▶ Records supplied

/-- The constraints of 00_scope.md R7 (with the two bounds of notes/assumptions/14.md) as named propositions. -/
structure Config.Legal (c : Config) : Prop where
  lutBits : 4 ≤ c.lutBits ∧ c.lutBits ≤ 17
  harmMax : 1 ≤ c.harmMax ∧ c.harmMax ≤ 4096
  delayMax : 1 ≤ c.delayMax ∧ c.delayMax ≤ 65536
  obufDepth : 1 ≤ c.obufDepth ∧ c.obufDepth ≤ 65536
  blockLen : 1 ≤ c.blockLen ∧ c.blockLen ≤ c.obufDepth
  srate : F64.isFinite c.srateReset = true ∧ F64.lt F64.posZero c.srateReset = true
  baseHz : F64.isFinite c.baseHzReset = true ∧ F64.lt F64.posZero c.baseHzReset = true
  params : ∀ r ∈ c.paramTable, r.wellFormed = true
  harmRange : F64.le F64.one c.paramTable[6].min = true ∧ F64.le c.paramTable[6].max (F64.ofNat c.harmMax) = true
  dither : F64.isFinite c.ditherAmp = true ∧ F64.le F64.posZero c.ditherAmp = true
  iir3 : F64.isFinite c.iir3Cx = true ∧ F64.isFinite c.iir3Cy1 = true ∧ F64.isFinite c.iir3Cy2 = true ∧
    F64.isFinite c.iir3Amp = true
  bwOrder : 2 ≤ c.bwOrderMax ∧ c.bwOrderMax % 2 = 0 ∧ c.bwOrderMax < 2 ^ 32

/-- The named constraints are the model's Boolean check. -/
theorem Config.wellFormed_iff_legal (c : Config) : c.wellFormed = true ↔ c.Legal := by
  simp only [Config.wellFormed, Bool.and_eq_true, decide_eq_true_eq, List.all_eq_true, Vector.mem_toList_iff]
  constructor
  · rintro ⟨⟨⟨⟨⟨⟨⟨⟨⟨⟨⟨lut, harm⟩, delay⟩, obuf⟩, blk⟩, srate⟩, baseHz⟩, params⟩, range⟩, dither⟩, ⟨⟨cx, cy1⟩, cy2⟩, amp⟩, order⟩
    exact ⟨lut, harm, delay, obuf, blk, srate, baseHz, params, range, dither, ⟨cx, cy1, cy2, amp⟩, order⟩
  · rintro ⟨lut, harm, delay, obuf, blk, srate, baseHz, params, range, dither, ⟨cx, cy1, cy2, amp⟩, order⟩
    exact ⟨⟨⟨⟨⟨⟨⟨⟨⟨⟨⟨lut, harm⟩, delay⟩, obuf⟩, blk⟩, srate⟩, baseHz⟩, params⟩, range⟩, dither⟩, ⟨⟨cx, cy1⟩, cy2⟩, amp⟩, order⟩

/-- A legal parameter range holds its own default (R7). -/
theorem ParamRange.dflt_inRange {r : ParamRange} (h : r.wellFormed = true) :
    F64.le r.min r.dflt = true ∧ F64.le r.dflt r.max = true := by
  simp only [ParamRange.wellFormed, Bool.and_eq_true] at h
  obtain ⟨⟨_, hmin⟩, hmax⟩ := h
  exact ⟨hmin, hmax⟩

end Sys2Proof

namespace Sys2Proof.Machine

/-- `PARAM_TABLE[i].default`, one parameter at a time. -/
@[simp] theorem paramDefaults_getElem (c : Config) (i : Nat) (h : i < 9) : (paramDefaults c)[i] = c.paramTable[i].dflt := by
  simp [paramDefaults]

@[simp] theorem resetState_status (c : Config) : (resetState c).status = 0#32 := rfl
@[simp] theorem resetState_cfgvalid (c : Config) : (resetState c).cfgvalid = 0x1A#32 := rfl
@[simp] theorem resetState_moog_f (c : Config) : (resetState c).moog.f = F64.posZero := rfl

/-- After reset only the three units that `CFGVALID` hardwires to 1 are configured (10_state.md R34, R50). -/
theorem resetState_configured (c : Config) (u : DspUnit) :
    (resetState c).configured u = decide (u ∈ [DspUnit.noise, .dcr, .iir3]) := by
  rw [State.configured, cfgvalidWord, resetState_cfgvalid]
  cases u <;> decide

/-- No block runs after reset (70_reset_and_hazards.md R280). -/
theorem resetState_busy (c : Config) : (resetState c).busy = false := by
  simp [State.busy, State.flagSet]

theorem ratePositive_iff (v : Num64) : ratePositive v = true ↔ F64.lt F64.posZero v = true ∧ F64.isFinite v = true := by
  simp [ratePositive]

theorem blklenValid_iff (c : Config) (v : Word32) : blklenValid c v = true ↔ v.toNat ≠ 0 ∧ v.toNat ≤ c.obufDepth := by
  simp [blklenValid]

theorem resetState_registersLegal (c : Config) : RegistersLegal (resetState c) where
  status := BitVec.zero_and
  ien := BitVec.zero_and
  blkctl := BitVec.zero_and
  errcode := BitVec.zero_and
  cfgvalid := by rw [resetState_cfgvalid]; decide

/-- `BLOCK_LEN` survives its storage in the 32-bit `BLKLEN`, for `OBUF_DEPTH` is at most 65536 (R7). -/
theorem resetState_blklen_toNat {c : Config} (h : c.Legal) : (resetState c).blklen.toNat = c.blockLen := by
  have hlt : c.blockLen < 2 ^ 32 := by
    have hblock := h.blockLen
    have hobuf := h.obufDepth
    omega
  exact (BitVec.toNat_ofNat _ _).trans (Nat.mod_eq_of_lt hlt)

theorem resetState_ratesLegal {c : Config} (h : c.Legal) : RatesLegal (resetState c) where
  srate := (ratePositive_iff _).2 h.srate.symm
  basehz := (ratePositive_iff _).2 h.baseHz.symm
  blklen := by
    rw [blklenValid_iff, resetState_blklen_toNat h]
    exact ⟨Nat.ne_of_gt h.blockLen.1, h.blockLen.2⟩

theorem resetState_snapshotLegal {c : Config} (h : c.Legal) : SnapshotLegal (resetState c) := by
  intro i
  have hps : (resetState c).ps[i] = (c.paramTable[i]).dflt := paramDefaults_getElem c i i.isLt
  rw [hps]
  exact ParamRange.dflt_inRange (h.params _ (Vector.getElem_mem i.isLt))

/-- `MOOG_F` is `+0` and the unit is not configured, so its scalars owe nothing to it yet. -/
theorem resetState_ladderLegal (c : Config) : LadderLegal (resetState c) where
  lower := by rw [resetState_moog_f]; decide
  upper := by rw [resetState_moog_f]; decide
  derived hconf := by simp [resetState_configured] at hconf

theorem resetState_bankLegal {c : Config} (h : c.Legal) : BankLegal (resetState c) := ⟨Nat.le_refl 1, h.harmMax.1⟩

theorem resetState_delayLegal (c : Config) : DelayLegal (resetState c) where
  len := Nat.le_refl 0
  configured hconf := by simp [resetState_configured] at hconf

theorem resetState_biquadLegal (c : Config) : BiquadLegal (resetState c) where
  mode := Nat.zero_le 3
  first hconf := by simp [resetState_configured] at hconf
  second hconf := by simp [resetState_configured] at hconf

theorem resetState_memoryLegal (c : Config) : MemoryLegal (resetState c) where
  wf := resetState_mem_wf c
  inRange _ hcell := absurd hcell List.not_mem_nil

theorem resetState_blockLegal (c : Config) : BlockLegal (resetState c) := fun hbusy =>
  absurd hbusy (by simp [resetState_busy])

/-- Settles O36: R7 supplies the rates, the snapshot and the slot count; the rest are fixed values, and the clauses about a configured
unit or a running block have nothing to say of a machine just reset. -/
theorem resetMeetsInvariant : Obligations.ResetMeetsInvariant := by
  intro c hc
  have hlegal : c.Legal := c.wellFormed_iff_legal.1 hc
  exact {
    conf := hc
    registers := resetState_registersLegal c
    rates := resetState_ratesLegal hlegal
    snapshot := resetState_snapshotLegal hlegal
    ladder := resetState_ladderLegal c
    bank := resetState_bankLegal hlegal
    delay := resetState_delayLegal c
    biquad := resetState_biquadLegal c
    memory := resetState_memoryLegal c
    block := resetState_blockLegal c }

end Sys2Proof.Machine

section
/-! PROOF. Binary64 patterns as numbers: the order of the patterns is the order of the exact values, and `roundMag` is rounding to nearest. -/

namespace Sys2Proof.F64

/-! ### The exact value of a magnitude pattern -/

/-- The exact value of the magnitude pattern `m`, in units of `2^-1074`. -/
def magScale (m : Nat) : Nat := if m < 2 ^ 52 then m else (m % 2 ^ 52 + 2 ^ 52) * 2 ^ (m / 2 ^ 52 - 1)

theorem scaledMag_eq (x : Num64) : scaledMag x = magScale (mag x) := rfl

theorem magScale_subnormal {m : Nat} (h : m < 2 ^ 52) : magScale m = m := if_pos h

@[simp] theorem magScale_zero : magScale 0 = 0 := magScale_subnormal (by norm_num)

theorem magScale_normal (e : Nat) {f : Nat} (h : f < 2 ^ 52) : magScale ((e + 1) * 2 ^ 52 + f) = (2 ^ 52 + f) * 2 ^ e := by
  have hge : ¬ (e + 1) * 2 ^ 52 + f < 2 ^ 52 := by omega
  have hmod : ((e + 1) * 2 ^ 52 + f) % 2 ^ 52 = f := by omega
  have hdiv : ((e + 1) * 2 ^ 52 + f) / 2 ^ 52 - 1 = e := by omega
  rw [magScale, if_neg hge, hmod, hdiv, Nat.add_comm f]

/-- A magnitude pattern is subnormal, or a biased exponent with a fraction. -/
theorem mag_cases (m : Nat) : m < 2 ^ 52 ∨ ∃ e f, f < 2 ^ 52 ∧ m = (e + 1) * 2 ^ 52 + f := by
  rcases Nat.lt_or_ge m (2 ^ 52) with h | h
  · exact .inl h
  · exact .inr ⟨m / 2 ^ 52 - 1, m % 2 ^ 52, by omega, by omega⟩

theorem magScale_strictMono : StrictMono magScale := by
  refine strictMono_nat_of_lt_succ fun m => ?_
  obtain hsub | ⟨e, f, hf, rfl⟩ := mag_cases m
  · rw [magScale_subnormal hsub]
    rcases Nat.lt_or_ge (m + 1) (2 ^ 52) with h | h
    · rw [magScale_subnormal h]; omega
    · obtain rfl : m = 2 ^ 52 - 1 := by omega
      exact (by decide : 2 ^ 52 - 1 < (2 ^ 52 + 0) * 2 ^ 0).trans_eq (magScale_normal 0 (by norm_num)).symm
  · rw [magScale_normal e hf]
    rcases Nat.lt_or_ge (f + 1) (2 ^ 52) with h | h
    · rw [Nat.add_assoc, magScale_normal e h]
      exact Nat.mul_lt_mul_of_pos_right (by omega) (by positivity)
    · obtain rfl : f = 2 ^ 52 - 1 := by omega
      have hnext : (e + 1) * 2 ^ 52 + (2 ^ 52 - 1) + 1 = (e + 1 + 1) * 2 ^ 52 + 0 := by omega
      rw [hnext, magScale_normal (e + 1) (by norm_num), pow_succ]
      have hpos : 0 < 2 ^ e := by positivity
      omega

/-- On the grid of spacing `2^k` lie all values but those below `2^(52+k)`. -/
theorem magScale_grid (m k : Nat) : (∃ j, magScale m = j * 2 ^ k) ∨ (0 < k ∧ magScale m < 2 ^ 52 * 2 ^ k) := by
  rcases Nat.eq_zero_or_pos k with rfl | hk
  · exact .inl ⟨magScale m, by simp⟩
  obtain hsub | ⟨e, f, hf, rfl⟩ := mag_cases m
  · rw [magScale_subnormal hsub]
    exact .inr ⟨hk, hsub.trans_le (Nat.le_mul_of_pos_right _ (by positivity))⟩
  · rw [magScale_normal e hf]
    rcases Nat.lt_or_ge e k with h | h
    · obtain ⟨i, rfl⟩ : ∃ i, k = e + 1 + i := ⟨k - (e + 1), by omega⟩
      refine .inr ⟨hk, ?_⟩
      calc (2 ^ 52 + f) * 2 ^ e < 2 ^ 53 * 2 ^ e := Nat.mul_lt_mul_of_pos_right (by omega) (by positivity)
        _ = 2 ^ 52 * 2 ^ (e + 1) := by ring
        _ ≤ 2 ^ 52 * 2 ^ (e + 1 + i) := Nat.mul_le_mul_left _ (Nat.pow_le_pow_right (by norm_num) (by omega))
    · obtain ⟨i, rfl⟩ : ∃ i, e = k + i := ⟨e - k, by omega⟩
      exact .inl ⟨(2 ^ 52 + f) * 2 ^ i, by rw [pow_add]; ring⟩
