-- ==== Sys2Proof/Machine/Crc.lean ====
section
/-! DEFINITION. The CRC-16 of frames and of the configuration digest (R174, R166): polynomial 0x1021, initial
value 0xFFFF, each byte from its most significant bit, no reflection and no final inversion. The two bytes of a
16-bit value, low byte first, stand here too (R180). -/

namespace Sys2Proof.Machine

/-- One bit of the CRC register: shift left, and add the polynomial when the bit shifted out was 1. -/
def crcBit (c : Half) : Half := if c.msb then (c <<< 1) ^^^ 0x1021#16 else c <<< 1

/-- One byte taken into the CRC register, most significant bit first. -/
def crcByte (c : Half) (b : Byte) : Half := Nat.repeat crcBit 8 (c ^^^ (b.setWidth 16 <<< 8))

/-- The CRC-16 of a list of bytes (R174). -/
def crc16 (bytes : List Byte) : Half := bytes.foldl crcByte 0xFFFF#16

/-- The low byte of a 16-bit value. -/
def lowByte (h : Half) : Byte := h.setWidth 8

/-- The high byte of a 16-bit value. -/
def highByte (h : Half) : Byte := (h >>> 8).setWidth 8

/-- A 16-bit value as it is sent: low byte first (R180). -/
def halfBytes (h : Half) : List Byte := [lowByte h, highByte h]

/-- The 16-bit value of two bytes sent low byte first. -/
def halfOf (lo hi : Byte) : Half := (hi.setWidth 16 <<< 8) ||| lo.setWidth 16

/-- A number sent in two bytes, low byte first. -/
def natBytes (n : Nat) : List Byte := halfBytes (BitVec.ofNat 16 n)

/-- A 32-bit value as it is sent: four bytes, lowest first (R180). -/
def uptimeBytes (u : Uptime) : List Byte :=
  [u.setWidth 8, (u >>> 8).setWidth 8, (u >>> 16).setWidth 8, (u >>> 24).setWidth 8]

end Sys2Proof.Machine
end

▶ What you need to do
Write the number of data lines with "refine", nothing else.

▶ Solution to this task
2